Single by BGYO

from the album Be Us
- Language: Filipino
- Released: July 13, 2022
- Recorded: 2022
- Studio: AORG Studio
- Genre: Electro-pop; Techno; Dance Pop;
- Length: 4:07
- Label: Star Music
- Songwriters: FlipMusic's Marcial Domingo Antonio; Frederico Miguel Claveria; Julius James De Belen;
- Producer: Julius James De Belen of FlipMusic

BGYO singles chronology
| "Best Time" (2022) | "Tumitigil Ang Mundo" (2022) | "Patuloy Lang Ang Lipad" (2022) |

Music video
- "Tumitigil Ang Mundo" on YouTube

= Tumitigil ang Mundo =

2022 Single by BGYO

"Tumitigil Ang Mundo" is a song recorded by Filipino boy band BGYO released on 13 July 2022. The track is the first single of their upcoming sophomore album, written and composed by Marcial Domingo Antonio, Frederico Miguel Claveria, and Julius James De Belen of FlipMusic Productions, who has also worked with Sarah Geronimo's hit song "Tala".

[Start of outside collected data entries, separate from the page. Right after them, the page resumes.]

-- ==== Sys2Proof/Machine/State.lean ====
section
/-! DEFINITION. The state of one CX8 package, its faults and refusals, and the state right after reset. INVENTORY.md
lists every piece with the rule that names it. -/

namespace Sys2Proof.Machine

/-- Why a step can stop with a fault. -/
inductive Fault where
  /-- Raised by a meaning whose operands name a unit (a die, coupling, port, channel, logical core, context, mailbox)
  that the package's ordering code does not hold (R3, R23): no such event exists. Safe: the model stops. -/
  | absentUnit
  deriving DecidableEq, Repr

/-- Why a step can be refused. -/
inductive Refusal where
  /-- Answered by an arm of `exec` that has no meaning yet. Safe: the model stops. -/
  | notModelled (mnemonic : String)
  /-- Answered by JTAG_INSTRUCTION for a private debug instruction on a part whose DBG_LOCK fuse is intact: R579 allows
  it there and gives it no effect. Safe: the model stops. -/
  | privateDebug
  deriving DecidableEq, Repr

/-- The state of one package. -/
structure State where
  /-- TT_NOW (R9, R82): TCLK of D0, ns -/
  now : Nat
  /-- STATE of PKG_STATE (R5, R426) -/
  dev : DevState
  /-- STATE_SEQ (R426) -/
  stateSeq : Nat
  /-- TT_STEP (R82): the current step number -/
  step : Nat
  /-- every counter of every chapter (R15): by ID * 65536 + instance -/
  ctr : AMap Nat
  fuse : Fuses
  flash : Flash
  cpl : Couplings
  mem : Mem
  pool : Pool
  fab : Fabric
  job : Option Job
  dsp : Dispatch
  /-- the signal lines by number (R323) -/
  sig : AMap SigLine
  eng : Engines
  chk : Checking
  sm : Station
  host : HostIf
  evr : Recorder
  meter : Meter
  win : BridgeWindow
  pkg : Package
  boot : BootState
  brg : Bringup
  fw : Option FwSession
  /-- the commands that wait, first in first out (the block's queue) -/
  pending : List Instr
  /-- the model's own counter for free values (Config.freeNat) -/
  free : Nat
  deriving DecidableEq, Repr

/-- The package maximum power of R3 in watts, the reset value of PL (R584). -/
def codeMaxW : Code → Nat
  | .cx8a => 4800
  | .cx4a => 2450
  | .cx2a => 1250

/-- The compute dies of a code (R3). -/
def codeDies : Code → Nat
  | .cx8a => 8
  | .cx4a => 4
  | .cx2a => 2

/-- The fuses of a part as the model takes them (assumption log 8). -/
def resetFuses : Fuses :=
  { code := .cx8a, serial := 1, faults := [], dbgLockBlown := true, idSecret := List.replicate 32 0, svnFloor := 0,
    tabvasKeys := List.replicate 4 (List.replicate 32 0), romDigest := List.replicate 64 0 }

/-- The flash as it leaves manufacture (R556, R502, R495). -/
def factoryFlash : Flash :=
  let hdr : BootHdr := { updateNo := 1, activeB := false, validA := true, validB := false, session := false }
  let own : OwnerSlot := { valid := false, use := 0, lastNonce := 0, pubkey := List.replicate 32 0 }
  let enr : Enrol := { updateNo := 1, minSvn := 0, tabvasDisable := 0, slots := List.replicate 8 own }
  { boot1 := hdr, boot2 := hdr, enrol1 := enr, enrol2 := enr,
    fwA := { factory := true, units := [] }, fwB := { factory := false, units := [] },
    lastCommitB := false,
    spill := [], clearLog := [], hist := [], histNs := 0, softMap := [],
    brg := { allow := false, minLc := 0, lastFullPass := none, memEvent := false, total := 0, startMode := 0 },
    topo := none, ckpt := 0 }

/-- The event recorder right after a device reset (R519, R520, R522, R527, R534). -/
def resetRecorder : Recorder :=
  { ring := [], queue := [], nextSeq := 1, freeze := none, fatalHold := [], buckets := [], rates := [], stats := [],
    hists := [], ranges := [], tele := [], spilledTo := 0, lastSpill := 0, admitted := [0, 0, 0, 0, 0], newestSeq := 0,
    severe := [], summaryGen := 0, summary := [], phases := [], batch := [] }

/-- The host interface right after a device reset (R426, R428, R432 to R434). -/
def resetHost : HostIf :=
  { mbx := [], side := none, orphans := [], evtStatus := 0, evtMask := 0xF, evtSet := [], busMaster := false,
    msixEnable := true,
    funcMask := false, msixTable := [], msixPending := [], out := [], sideOut := [], eid := 0 }

/-- The stationmaster right after a device reset (R425, R426): its SRAM holds no measured image and no checkpoint. -/
def resetStation : Station :=
  { state := .running, sram := { measured := [], imageOk := true, ckpt := 0, ckptOk := true }, lastMark := none,
    onD1 := false, alive := 0, lastExpiry := none, awaitingMark := false, shed := 0, below := 0 }

/-- The meter die as it leaves manufacture, with VAUX applied (R540, R548, R550). -/
def factoryMeter : Meter :=
  let regs : MeterRegs :=
    { energy := 0, ms := 0, reportSeq := 0, accountSeq := 0, sealEvents := 0, auditSeq := 0,
      auditHead := List.replicate 16 0, account := none }
  { powered := true, regs := regs, nv := regs, frac := 0, usFrac := 0, intSumV := 0, intSumI := 0, intN := 0,
    intStartMs := 0, intPMax := 0, winSum := 0, winN := 0, overrange := false, overNow := false, sealOpen := false,
    selfFail := false, powerUp := false, challenge := none, pulseLow := false, secret := List.replicate 32 1,
    metrologyKey := List.replicate 32 0, romDigest := List.replicate 64 0, fwId := 0, serial := 1,
    param := { factory := true, version := 0, bytes := [] }, audit := [], auditOut := [], lastTimerMs := 0, lastReport := List.replicate 320 0, bridge := [],
    portOut := [] }

/-- The bridge window before any report (R552). -/
def resetWindow : BridgeWindow :=
  { gen := 0, newest := 0, filled := 0, slots := [], audit := [], lastRx := 0, sealSeen := false, failSeen := false }

/-- Supplies, clocks and pins with everything in range (R572 to R584). -/
def resetPackage : Package :=
  { vaux := true, vin := true, vinRange := true, pwrgd := true, rstN := true, perstN := true, throttleN := true,
    thermtrip := false, refclk := true, lrefclk := true, timeref := true, ppsSinceReturn := 2, latched := [],
    dies := [], plW := codeMaxW .cx8a, tjThr := 95, pwrCeil := 700, vinMv := 12000, iinMa := 0, p10Mw := 0,
    jtag := .idcode }

/-- Bring-up at its start, in phase 0 (R496, R511). -/
def resetBringup : Bringup :=
  { phase := 0, mode := 0, requested := 0, startTime := 0, elapsedMs := none, found := [], couplingsBad := [],
    diesBad := [], fullDirty := false, spreadOk := false, degraded := false, m := 0, limitedWhy := 0,
    resetAt := none }

/-- Boot before the boot ROM has measured anything (R557). -/
def resetBoot : BootState :=
  { digests := [], final := [], fallback := false, started := false, slotB := false, version := 0 }

/-- No coupling has carried anything (R24, R28). -/
def resetCouplings : Couplings :=
  { dirs := [], phases := [], avoid := none, draining := false }

/-- Memory right after reset: nothing listed, no region, every parameter at its reset value (R347, R379). -/
def resetMem : Mem :=
  let cfg : MemCfg := { thermalMode := 0, tThr := 95, pfDepth := 16, scrubHours := 24, retrainErrs := 16 }
  { cells := [], poison := [], opCache := [], regions := [], chans := [], stk := [], stacksOut := [], badChans := [],
    wcb := [], depot := [], waysOff := [], reserved := 0, trackers := [], staging := [], cfg := cfg, cfgNext := cfg, replies := [],
    waiting := [], written := [], opPoison := [], held := [], via := none, met := false }

/-- No table, nothing staged, the parameters of R200 at reset. -/
def resetPool : Pool :=
  let cfg : GthCfg := { hotReads := 8, replicaMib := 32, spillMib := 256, timeoutUs := 100 }
  { tables := [], staged := [], contribs := [], parts := [], full := [], writeback := [], commitStep := 0,
    reads := [], replicas := [], gthCfg := cfg, gthCfgNext := cfg }

/-- Every port DISABLED, nothing sent (R388, R416). -/
def resetFabric : Fabric :=
  let cfg : RdCfg := { nonfiniteAdd := false, ackUs := 200 }
  { ports := [], downMap := [], tx := [], crossing := [], nextTag := 1, pend := [], heldEpoch := [], heldStep := [], early := [], digests := [],
    colls := [], nextColl := 0, rdCfg := cfg, rdCfgNext := cfg, gnParts := [], gnRoot := [], gnClosed := false,
    gnApplied := false, gnResult := none }

/-- No graph, every context free (R122). -/
def resetDispatch : Dispatch :=
  { graphs := [], nextHandle := 1, nextUid := 0, disps := [], ctxs := [], flight := [], deques := [],
    running := [], frac := [], adj := [], seeds := [], samples := [], idle := [], asleep := [],
    funcs := [] }

/-- Engines idle, accumulators zero, no tensor (R261, R284). -/
def resetEngines : Engines :=
  { units := [], gn := [], gnBad := [], tensors := [], haccs := [], accWritten := [], nextNo := 0 }

/-- Checking before bring-up assigns cores: the parameters of R486 and R487 at reset. -/
def resetChecking : Checking :=
  let sp : SparesCfg := { deadLeft := 2, sliceOk := true, mirror := false, spares := [] }
  { rate := 64, rateNext := 64, autoField := true, idleS := 60, tiles := [], owed := [], capsules := [], nextCap := 0,
    cores := [], sliced := [], forfeited := false, fresh := [], field := none, autoDone := false, readySince := 0,
    guestRegions := [],
    sparesNext := sp, spares := sp, leftRuns := [], substs := [], mirrors := [], dirty := [], failed := false,
    movedFrom := [] }

/-- The machine right after reset: BRINGUP, STATE = 2 (R426), as it left manufacture (R556), every counter zero (R15),
every mailbox closed (R433), nothing waiting. Where the spec gives no value, the assumption log names the one here. -/
def State.reset : State :=
  { now := 0, dev := .bringup, stateSeq := 0, step := 0, ctr := [], fuse := resetFuses, flash := factoryFlash,
    cpl := resetCouplings, mem := resetMem, pool := resetPool, fab := resetFabric,
    job := none, dsp := resetDispatch, sig := [], eng := resetEngines,
    chk := resetChecking, sm := resetStation, host := resetHost, evr := resetRecorder, meter := factoryMeter,
    win := resetWindow, pkg := resetPackage, boot := resetBoot, brg := resetBringup, fw := none, pending := [],
    free := 0 }

end Sys2Proof.Machine
end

== Composition and lyrics ==
"Tumitigil Ang Mundo" is a giddy track that runs for a total of four minutes and seven seconds. The song is set in common time with a tempo of 126 beats per minute and written in the key of C♯/D♭ major. The lyrics were written in Filipino, arranged, mixed and mastered by several musicians and producers from the local sound production house FlipMusic, that tackles about young love and the feeling of how someone's surrounding would crawl slowly and be magical whenever that character sees the person he/she love.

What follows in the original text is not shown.